● YOUR TASK
Locate the word "Except" in the data below, then copy every line that holds it.

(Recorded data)
/-- Words of major 0x13 (R36 to R42). -/
def decodeMajor13 (w : BitVec 32) : Except IllCause Instr :=
  match (w.extractLsb' 27 5).toNat with
  | 0 => accept (w.extractLsb' 16 5 == 0) (.ldAcq (w.extractLsb' 6 5) (w.extractLsb' 11 5) (w.extractLsb' 21 2) (w.extractLsb' 23 4))
  | 1 => accept (w.extractLsb' 16 5 == 0) (.stRel (w.extractLsb' 6 5) (w.extractLsb' 11 5) (w.extractLsb' 21 2) (w.extractLsb' 23 4))
  | 2 => accept (w.extractLsb' 21 2 == 0) (.amoaddW (w.extractLsb' 6 5) (w.extractLsb' 11 5) (w.extractLsb' 16 5) (w.extractLsb' 23 4))
  | 3 => accept (w.extractLsb' 21 2 == 0) (.amoaddD (w.extractLsb' 6 5) (w.extractLsb' 11 5) (w.extractLsb' 16 5) (w.extractLsb' 23 4))
  | 4 => accept (w.extractLsb' 21 2 == 0) (.amominW (w.extractLsb' 6 5) (w.extractLsb' 11 5) (w.extractLsb' 16 5) (w.extractLsb' 23 4))
  | 5 => accept (w.extractLsb' 21 2 == 0) (.amominD (w.extractLsb' 6 5) (w.extractLsb' 11 5) (w.extractLsb' 16 5) (w.extractLsb' 23 4))
  | 6 => accept (w.extractLsb' 21 2 == 0) (.amomaxW (w.extractLsb' 6 5) (w.extractLsb' 11 5) (w.extractLsb' 16 5) (w.extractLsb' 23 4))
  | 7 => accept (w.extractLsb' 21 2 == 0) (.amomaxD (w.extractLsb' 6 5) (w.extractLsb' 11 5) (w.extractLsb' 16 5) (w.extractLsb' 23 4))
  | 8 => accept (w.extractLsb' 21 2 == 0) (.amoandW (w.extractLsb' 6 5) (w.extractLsb' 11 5) (w.extractLsb' 16 5) (w.extractLsb' 23 4))
  | 9 => accept (w.extractLsb' 21 2 == 0) (.amoandD (w.extractLsb' 6 5) (w.extractLsb' 11 5) (w.extractLsb' 16 5) (w.extractLsb' 23 4))
  | 10 => accept (w.extractLsb' 21 2 == 0) (.amoorW (w.extractLsb' 6 5) (w.extractLsb' 11 5) (w.extractLsb' 16 5) (w.extractLsb' 23 4))
  | 11 => accept (w.extractLsb' 21 2 == 0) (.amoorD (w.extractLsb' 6 5) (w.extractLsb' 11 5) (w.extractLsb' 16 5) (w.extractLsb' 23 4))
  | 12 => accept (w.extractLsb' 21 2 == 0) (.amoxorW (w.extractLsb' 6 5) (w.extractLsb' 11 5) (w.extractLsb' 16 5) (w.extractLsb' 23 4))
  | 13 => accept (w.extractLsb' 21 2 == 0) (.amoxorD (w.extractLsb' 6 5) (w.extractLsb' 11 5) (w.extractLsb' 16 5) (w.extractLsb' 23 4))
  | 14 => accept (w.extractLsb' 21 2 == 0) (.amoswpW (w.extractLsb' 6 5) (w.extractLsb' 11 5) (w.extractLsb' 16 5) (w.extractLsb' 23 4))
  | 15 => accept (w.extractLsb' 21 2 == 0) (.amoswpD (w.extractLsb' 6 5) (w.extractLsb' 11 5) (w.extractLsb' 16 5) (w.extractLsb' 23 4))
  | 16 => accept (w.extractLsb' 21 2 == 0) (.amocasW (w.extractLsb' 6 5) (w.extractLsb' 11 5) (w.extractLsb' 16 5) (w.extractLsb' 23 4))
  | 17 => accept (w.extractLsb' 21 2 == 0) (.amocasD (w.extractLsb' 6 5) (w.extractLsb' 11 5) (w.extractLsb' 16 5) (w.extractLsb' 23 4))
  | 18 => accept (w.extractLsb' 6 5 == 0 && w.extractLsb' 16 7 == 0) (.cflush (w.extractLsb' 11 5) (w.extractLsb' 23 4))
  | 19 => accept (w.extractLsb' 6 5 == 0 && w.extractLsb' 16 7 == 0) (.cinv (w.extractLsb' 11 5) (w.extractLsb' 23 4))
  | _ => .error .illFn

/-- Words of major 0x14 (R36 to R42). -/
def decodeMajor14 (w : BitVec 32) : Except IllCause Instr :=
  match (w.extractLsb' 28 4).toNat with
  | 0 => accept (w.extractLsb' 11 5 == 0) (.crr (w.extractLsb' 6 5) (w.extractLsb' 16 12))
  | 1 => accept (w.extractLsb' 6 5 == 0) (.crw (w.extractLsb' 11 5) (w.extractLsb' 16 12))
  | 2 => accept true (.crs (w.extractLsb' 6 5) (w.extractLsb' 11 5) (w.extractLsb' 16 12))
  | 3 => accept true (.crc (w.extractLsb' 6 5) (w.extractLsb' 11 5) (w.extractLsb' 16 12))
  | _ => .error .illFn

/-- Words of major 0x15 (R36 to R42). -/
def decodeMajor15 (w : BitVec 32) : Except IllCause Instr :=
  match (w.extractLsb' 11 5).toNat with
  | 0 => accept (w.extractLsb' 6 5 == 0) (.fenceC (w.extractLsb' 16 16))
  | 1 => accept (w.extractLsb' 6 5 == 0 && w.extractLsb' 22 10 == 0) (.fenceP (w.extractLsb' 16 6))
  | 2 => accept (w.extractLsb' 6 5 == 0 && w.extractLsb' 22 10 == 0) (.fenceSv (w.extractLsb' 16 6))
  | 3 => accept (w.extractLsb' 6 5 == 0) (serviceRow (w.extractLsb' 16 16))
  | 4 => accept (w.extractLsb' 6 5 == 0 && w.extractLsb' 16 16 == 0) (.eret)
  | 5 => accept (w.extractLsb' 6 5 == 0 && w.extractLsb' 16 16 == 0) (.yield)
  | 6 => accept (w.extractLsb' 6 5 == 0 && w.extractLsb' 16 16 == 0) (.exit)
  | _ => .error .illFn

/-- Words of major 0x16 (R36 to R42). -/
def decodeMajor16 (w : BitVec 32) : Except IllCause Instr :=
  match (w.extractLsb' 27 5).toNat with
  | 0 => accept (w.extractLsb' 16 11 == 0) (.launch (w.extractLsb' 6 5) (w.extractLsb' 11 5))
  | 1 => accept (w.extractLsb' 16 11 == 0) (.cbar (w.extractLsb' 6 5) (w.extractLsb' 11 5))
  | 2 => accept (w.extractLsb' 16 11 == 0) (.prio (w.extractLsb' 6 5) (w.extractLsb' 11 5))
  | 3 => accept (w.extractLsb' 16 11 == 0) (.tsleep (w.extractLsb' 6 5) (w.extractLsb' 11 5))
  | 4 => accept (w.extractLsb' 16 11 == 0) (.twake (w.extractLsb' 6 5) (w.extractLsb' 11 5))
  | _ => .error .illFn

/-- Words of major 0x18 (R36 to R42). -/
def decodeMajor18 (w : BitVec 32) : Except IllCause Instr :=
  match (w.extractLsb' 30 2).toNat with
  | 0 => accept (w.extractLsb' 16 5 == 0) (.setvl (w.extractLsb' 6 5) (w.extractLsb' 11 5) (w.extractLsb' 21 9))
  | 1 =>
    match (w.extractLsb' 25 5).toNat with
    | 0 => accept (w.extractLsb' 6 15 == 0 && w.extractLsb' 23 2 == 0) (.vdecl (w.extractLsb' 21 2))
    | 1 => accept (w.extractLsb' 6 19 == 0) (.vgive)
    | 2 => accept (w.extractLsb' 6 19 == 0) (.vsave)
    | 3 => accept (w.extractLsb' 11 14 == 0) (.vrefill (w.extractLsb' 6 5))
    | 4 => accept (w.extractLsb' 16 9 == 0) (.vgeom (w.extractLsb' 6 5) (w.extractLsb' 11 5))
    | _ => .error .illFn
  | _ => .error .illFn

/-- Words of major 0x19 (R36 to R42). -/
def decodeMajor19 (w : BitVec 32) : Except IllCause Instr :=
  accept true (.setvli (w.extractLsb' 6 5) (w.extractLsb' 11 9) (w.extractLsb' 20 12))

/-- Words of major 0x1A (R36 to R42). -/
def decodeMajor1A (w : BitVec 32) : Except IllCause Instr :=
  match (w.extractLsb' 28 4).toNat with
  | 0 => accept true (.vaddVV (w.extractLsb' 6 6) (w.extractLsb' 12 6) (w.extractLsb' 18 6) (w.extractLsb' 24 4))
  | 1 => accept true (.vsubVV (w.extractLsb' 6 6) (w.extractLsb' 12 6) (w.extractLsb' 18 6) (w.extractLsb' 24 4))
  | 2 => accept true (.vmulVV (w.extractLsb' 6 6) (w.extractLsb' 12 6) (w.extractLsb' 18 6) (w.extractLsb' 24 4))
  | 3 => accept true (.vmulhVV (w.extractLsb' 6 6) (w.extractLsb' 12 6) (w.extractLsb' 18 6) (w.extractLsb' 24 4))
  | 4 => accept true (.vminVV (w.extractLsb' 6 6) (w.extractLsb' 12 6) (w.extractLsb' 18 6) (w.extractLsb' 24 4))
  | 5 => accept true (.vmaxVV (w.extractLsb' 6 6) (w.extractLsb' 12 6) (w.extractLsb' 18 6) (w.extractLsb' 24 4))
  | 6 => accept true (.vandVV (w.extractLsb' 6 6) (w.extractLsb' 12 6) (w.extractLsb' 18 6) (w.extractLsb' 24 4))
  | 7 => accept true (.vorVV (w.extractLsb' 6 6) (w.extractLsb' 12 6) (w.extractLsb' 18 6) (w.extractLsb' 24 4))
  | 8 => accept true (.vxorVV (w.extractLsb' 6 6) (w.extractLsb' 12 6) (w.extractLsb' 18 6) (w.extractLsb' 24 4))
  | 9 => accept true (.vsllVV (w.extractLsb' 6 6) (w.extractLsb' 12 6) (w.extractLsb' 18 6) (w.extractLsb' 24 4))
  | 10 => accept true (.vsrlVV (w.extractLsb' 6 6) (w.extractLsb' 12 6) (w.extractLsb' 18 6) (w.extractLsb' 24 4))
  | 11 => accept true (.vsraVV (w.extractLsb' 6 6) (w.extractLsb' 12 6) (w.extractLsb' 18 6) (w.extractLsb' 24 4))
  | 12 => accept true (.vaddsVV (w.extractLsb' 6 6) (w.extractLsb' 12 6) (w.extractLsb' 18 6) (w.extractLsb' 24 4))
  | 13 => accept true (.vsubsVV (w.extractLsb' 6 6) (w.extractLsb' 12 6) (w.extractLsb' 18 6) (w.extractLsb' 24 4))
  | _ => .error .illFn

/-- Words of major 0x1B (R36 to R42). -/
def decodeMajor1B (w : BitVec 32) : Except IllCause Instr :=
  match (w.extractLsb' 27 4).toNat with
  | 0 => accept (w.extractLsb' 31 1 == 0) (.vaddVS (w.extractLsb' 6 6) (w.extractLsb' 12 6) (w.extractLsb' 18 5) (w.extractLsb' 23 4))
  | 1 => accept (w.extractLsb' 31 1 == 0) (.vsubVS (w.extractLsb' 6 6) (w.extractLsb' 12 6) (w.extractLsb' 18 5) (w.extractLsb' 23 4))
  | 2 => accept (w.extractLsb' 31 1 == 0) (.vmulVS (w.extractLsb' 6 6) (w.extractLsb' 12 6) (w.extractLsb' 18 5) (w.extractLsb' 23 4))
  | 3 => accept (w.extractLsb' 31 1 == 0) (.vmulhVS (w.extractLsb' 6 6) (w.extractLsb' 12 6) (w.extractLsb' 18 5) (w.extractLsb' 23 4))
  | 4 => accept (w.extractLsb' 31 1 == 0) (.vminVS (w.extractLsb' 6 6) (w.extractLsb' 12 6) (w.extractLsb' 18 5) (w.extractLsb' 23 4))
  | 5 => accept (w.extractLsb' 31 1 == 0) (.vmaxVS (w.extractLsb' 6 6) (w.extractLsb' 12 6) (w.extractLsb' 18 5) (w.extractLsb' 23 4))
  | 6 => accept (w.extractLsb' 31 1 == 0) (.vandVS (w.extractLsb' 6 6) (w.extractLsb' 12 6) (w.extractLsb' 18 5) (w.extractLsb' 23 4))
  | 7 => accept (w.extractLsb' 31 1 == 0) (.vorVS (w.extractLsb' 6 6) (w.extractLsb' 12 6) (w.extractLsb' 18 5) (w.extractLsb' 23 4))
  | 8 => accept (w.extractLsb' 31 1 == 0) (.vxorVS (w.extractLsb' 6 6) (w.extractLsb' 12 6) (w.extractLsb' 18 5) (w.extractLsb' 23 4))
  | 9 => accept (w.extractLsb' 31 1 == 0) (.vsllVS (w.extractLsb' 6 6) (w.extractLsb' 12 6) (w.extractLsb' 18 5) (w.extractLsb' 23 4))
  | 10 => accept (w.extractLsb' 31 1 == 0) (.vsrlVS (w.extractLsb' 6 6) (w.extractLsb' 12 6) (w.extractLsb' 18 5) (w.extractLsb' 23 4))
  | 11 => accept (w.extractLsb' 31 1 == 0) (.vsraVS (w.extractLsb' 6 6) (w.extractLsb' 12 6) (w.extractLsb' 18 5) (w.extractLsb' 23 4))
  | 12 => accept (w.extractLsb' 31 1 == 0) (.vaddsVS (w.extractLsb' 6 6) (w.extractLsb' 12 6) (w.extractLsb' 18 5) (w.extractLsb' 23 4))
  | 13 => accept (w.extractLsb' 31 1 == 0) (.vsubsVS (w.extractLsb' 6 6) (w.extractLsb' 12 6) (w.extractLsb' 18 5) (w.extractLsb' 23 4))
  | _ => .error .illFn

/-- Words of major 0x1C (R36 to R42). -/
def decodeMajor1C (w : BitVec 32) : Except IllCause Instr :=
  match (w.extractLsb' 28 4).toNat with
  | 0 => accept true (.vwadd (w.extractLsb' 6 6) (w.extractLsb' 12 6) (w.extractLsb' 18 6) (w.extractLsb' 24 4))
  | 1 => accept true (.vwmacc (w.extractLsb' 6 6) (w.extractLsb' 12 6) (w.extractLsb' 18 6) (w.extractLsb' 24 4))
  | 2 => accept true (.vwmaccu (w.extractLsb' 6 6) (w.extractLsb' 12 6) (w.extractLsb' 18 6) (w.extractLsb' 24 4))
  | 3 => accept true (.vnclip (w.extractLsb' 6 6) (w.extractLsb' 12 6) (w.extractLsb' 18 6) (w.extractLsb' 24 4))
  | _ => .error .illFn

● SOLUTION FOR THIS PROBLEM
def decodeMajor13 (w : BitVec 32) : Except IllCause Instr :=
def decodeMajor14 (w : BitVec 32) : Except IllCause Instr :=
def decodeMajor15 (w : BitVec 32) : Except IllCause Instr :=
def decodeMajor16 (w : BitVec 32) : Except IllCause Instr :=
def decodeMajor18 (w : BitVec 32) : Except IllCause Instr :=
def decodeMajor19 (w : BitVec 32) : Except IllCause Instr :=
def decodeMajor1A (w : BitVec 32) : Except IllCause Instr :=
def decodeMajor1B (w : BitVec 32) : Except IllCause Instr :=
def decodeMajor1C (w : BitVec 32) : Except IllCause Instr :=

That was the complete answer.